Original author: Classmate K | Tutoring, project customization

Article source: Student K’s study circle

Learning experience

In the process of learning tensorflow, the similarities and differences between it and pytorch are very prominent. But in general, during the code implementation process, the biggest feeling is that the difference between the two is only in the code format. The basic core and core parts are basically the same. However, tensorflow has very high compatibility requirements when using it, and various incompatible errors are prone to occur. It is recommended to download the corresponding package when you need to use it, otherwise it is easy to cause incompatibility due to redundant resources. Also, when learning the code in the lesson plan, try to understand the meaning and usage of the functions involved. This kind of learning is more systematic and scientific.

1. Preliminary work

1. Set up GPU

import tensorflow as tf
gpus = tf.config.list_physical_devices("GPU")
# This code uses the tf.config.list_physical_devices() function in the TensorFlow library to obtain the list of available physical devices. The parameter "GPU" means that we only care about GPU devices and not other types of devices (such as CPUs).

if gpus:
    gpu0 = gpus[0] #Select only the 0th gpu among multiple GPUs.
# Set the first GPU device (gpu0) to memory growth mode. In this mode, TensorFlow dynamically allocates and frees GPU memory as needed, rather than occupying all available GPU memory at the beginning.
    tf.config.experimental.set_memory_growth(gpu0,True)
#Set the visible devices of TensorFlow.
    tf.set_visible_devices([gpu0],"GPU")

2. Import data

import tensorflow as tf
from tensorflow.keras import datasets, layers, models
import matplotlib.pyplot as plt

(train_images, train_labels),(test_images, test_labels) = datasets.mnist.load_data()

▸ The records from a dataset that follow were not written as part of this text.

-- ==== Sys2Proof/Laws/Arith.lean ====
section
/-! SUPPORT. Word arithmetic as integers: signed values, the double-length accumulator and its one-place shifts, floating-point fields. -/

namespace Sys2Proof.Machine

open Sys2Proof

/-! ### Words -/

/-- Two bit vectors in a row, as numbers. -/
theorem toNat_append_eq {a b : Nat} (x : BitVec a) (y : BitVec b) : (x ++ y).toNat = x.toNat * 2 ^ b + y.toNat := by
  rw [BitVec.toNat_append, Nat.shiftLeft_eq, Nat.mul_comm, ← Nat.two_pow_add_eq_or_of_lt y.isLt]

/-- One bit of a word, as a number. -/
theorem toNat_ofBool_getLsbD (w : Word) (k : Nat) : (BitVec.ofBool (w.getLsbD k)).toNat = w.toNat / 2 ^ k % 2 := by
  simp only [← BitVec.testBit_toNat, Nat.testBit_eq_decide_div_mod_eq]
  rcases Nat.mod_two_eq_zero_or_one (w.toNat / 2 ^ k) with h | h <;> rw [h] <;> rfl

/-- The signed value by the sign bit (R7). -/
theorem signed_eq (w : Word) : signed w = if w.toNat < 2 ^ 38 then (w.toNat : Int) else w.toNat - 2 ^ 39 := by
  have := w.isLt
  rw [signed, BitVec.toInt_eq_toNat_cond]
  split <;> split <;> omega

theorem signed_range (w : Word) : -2 ^ 38 ≤ signed w ∧ signed w < 2 ^ 38 := by
  have := w.isLt
  rw [signed_eq]
  split <;> omega

theorem word_toNat (v : Int) : (word v).toNat = (v % 2 ^ 39).toNat := by
  simp [word, BitVec.toNat_ofInt]

theorem signed_word (v : Int) : signed (word v) = Int.bmod v (2 ^ 39) := by
  simp [signed, word, BitVec.toInt_ofInt]

/-! ### The double-length accumulator -/

theorem dl_eq (acc ar : Word) :
    dl acc ar = (if acc.toNat < 2 ^ 38 then (acc.toNat : Int) else acc.toNat - 2 ^ 39) * 2 ^ 38 + (ar.toNat % 2 ^ 38 : Nat) := by
  simp only [dl, signed_eq, arLow]

/-- The value has 77 bits (R110). -/
theorem dl_range (acc ar : Word) : -2 ^ 76 ≤ dl acc ar ∧ dl acc ar < 2 ^ 76 := by
  have := acc.isLt
  have := ar.isLt
  rw [dl_eq]
  split <;> omega

/-- `dlpair` takes a value back to its registers (R110). -/
theorem dlpair_dl {acc ar : Word} (h : ar.getLsbD 38 = false) : dlpair (dl acc ar) = (acc, ar) := by
  have hr : ar.toNat < 2 ^ 38 := by
    simp only [← BitVec.testBit_toNat, Nat.testBit_eq_decide_div_mod_eq] at h
    have := ar.isLt
    simp at h
    omega
  have := acc.isLt
  simp only [dlpair, Prod.mk.injEq]
  constructor <;> apply BitVec.eq_of_toNat_eq <;> rw [word_toNat, dl_eq] <;> split <;> omega

theorem shiftRightDouble_acc (acc ar : Word) :
    (shiftRightDouble acc ar).acc.toNat = acc.toNat / 2 ^ 38 % 2 * 2 ^ 38 + acc.toNat / 2 := by
  have := acc.isLt
  refine (toNat_append_eq (BitVec.ofBool (acc.getLsbD 38)) (acc.extractLsb' 1 38)).trans ?_
  rw [toNat_ofBool_getLsbD, BitVec.extractLsb'_toNat, Nat.shiftRight_eq_div_pow]
  omega

theorem shiftRightDouble_ar (acc ar : Word) :
    (shiftRightDouble acc ar).ar.toNat = acc.toNat % 2 * 2 ^ 37 + ar.toNat % 2 ^ 38 / 2 := by
  have := ar.isLt
  refine (toNat_append_eq (0#1 ++ BitVec.ofBool (acc.getLsbD 0) : BitVec (1 + 1)) (ar.extractLsb' 1 37)).trans ?_
  rw [toNat_append_eq, toNat_ofBool_getLsbD, BitVec.extractLsb'_toNat, Nat.shiftRight_eq_div_pow]
  simp
  omega

theorem shiftLeftDouble_acc (acc ar : Word) :
    (shiftLeftDouble acc ar).acc.toNat = acc.toNat % 2 ^ 38 * 2 + ar.toNat / 2 ^ 37 % 2 := by
  refine (toNat_append_eq (acc.extractLsb' 0 38) (BitVec.ofBool (ar.getLsbD 37))).trans ?_
  rw [toNat_ofBool_getLsbD, BitVec.extractLsb'_toNat, Nat.shiftRight_eq_div_pow]
  simp

theorem shiftLeftDouble_ar (acc ar : Word) : (shiftLeftDouble acc ar).ar.toNat = ar.toNat % 2 ^ 37 * 2 := by
  refine (toNat_append_eq (0#1 ++ ar.extractLsb' 0 37 : BitVec (1 + 37)) 0#1).trans ?_
  rw [toNat_append_eq, BitVec.extractLsb'_toNat, Nat.shiftRight_eq_div_pow]
  simp

/-- One place right halves the value, rounding down (R111). -/
theorem dl_shiftRightDouble (acc ar : Word) :
    dl (shiftRightDouble acc ar).acc (shiftRightDouble acc ar).ar = dl acc ar / 2 := by
  have := acc.isLt
  have := ar.isLt
  rw [dl_eq, dl_eq, shiftRightDouble_acc, shiftRightDouble_ar]
  split <;> split <;> omega

/-- One place left doubles the value modulo 2^77 (R113). -/
theorem dl_shiftLeftDouble (acc ar : Word) :
    dl (shiftLeftDouble acc ar).acc (shiftLeftDouble acc ar).ar = Int.bmod (dl acc ar * 2) (2 ^ 77) := by
  have := acc.isLt
  have := ar.isLt
  rw [dl_eq, dl_eq, shiftLeftDouble_acc, shiftLeftDouble_ar, Int.bmod_def]
  split <;> split <;> split <;> omega

/-- One place left, single length, doubles the value modulo 2^39 (R114). -/
theorem shiftLeftSingle_acc (acc ar : Word) : (shiftLeftSingle acc ar).acc = word (signed acc * 2) := by
  have := acc.isLt
  apply BitVec.eq_of_toNat_eq
  refine (toNat_append_eq (acc.extractLsb' 0 38) 0#1).trans ?_
  rw [word_toNat, signed_eq, BitVec.extractLsb'_toNat, Nat.shiftRight_eq_div_pow]
  split <;> simp <;> omega

/-- One place right, single length, halves the unsigned pattern (R112). -/
theorem shiftRightSingle_acc (acc ar : Word) : (shiftRightSingle acc ar).acc.toNat = acc.toNat / 2 := by
  have := acc.isLt
  refine (toNat_append_eq 0#1 (acc.extractLsb' 1 38)).trans ?_
  rw [BitVec.extractLsb'_toNat, Nat.shiftRight_eq_div_pow]
  simp
  omega

/-! ### Floating-point fields -/

theorem fpExp_eq (w : Word) : fpExp w = w.toNat % 512 := by
  simp [fpExp, BitVec.extractLsb'_toNat]

theorem fpMant_eq (w : Word) : fpMant w = signed w / 512 := by
  have := w.isLt
  have h : (w.extractLsb' 9 30).toNat = w.toNat / 512 := by
    rw [BitVec.extractLsb'_toNat, Nat.shiftRight_eq_div_pow]
    omega
  rw [fpMant, BitVec.toInt_eq_toNat_cond, h, signed_eq]
  split <;> split <;> omega

theorem fpJoin_toNat (m : Int) {e : Nat} (h : e < 512) : (fpJoin m e).toNat = (m % 2 ^ 30).toNat * 512 + e := by
  refine (toNat_append_eq (BitVec.ofInt 30 m) (BitVec.ofNat 9 e)).trans ?_
  simp [BitVec.toNat_ofInt]
  omega

end Sys2Proof.Machine
end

Downloading data from https://storage.googleapis.com/tensorflow/tf-keras-datasets/mnist.npz
11490434/11490434 [==============================] – 4s 0us/step

3.Normalization

Reference article: Classmate K: Normalization and standardization
The function of normalization is to make the features of different dimensions in the same order of magnitude, reduce the impact of variance, and speed up the convergence speed. When the eigenvalue is larger, the gradient value is also larger. When the model is back-propagated, the gradient values are updated the same as the learning rate. A small learning rate will cause slow convergence, and an excessive learning rate will cause the model to be difficult to converge. Therefore, normalizing the image can adjust the features of different dimensions into similar intervals, and accelerate the training of the model with a unified learning rate.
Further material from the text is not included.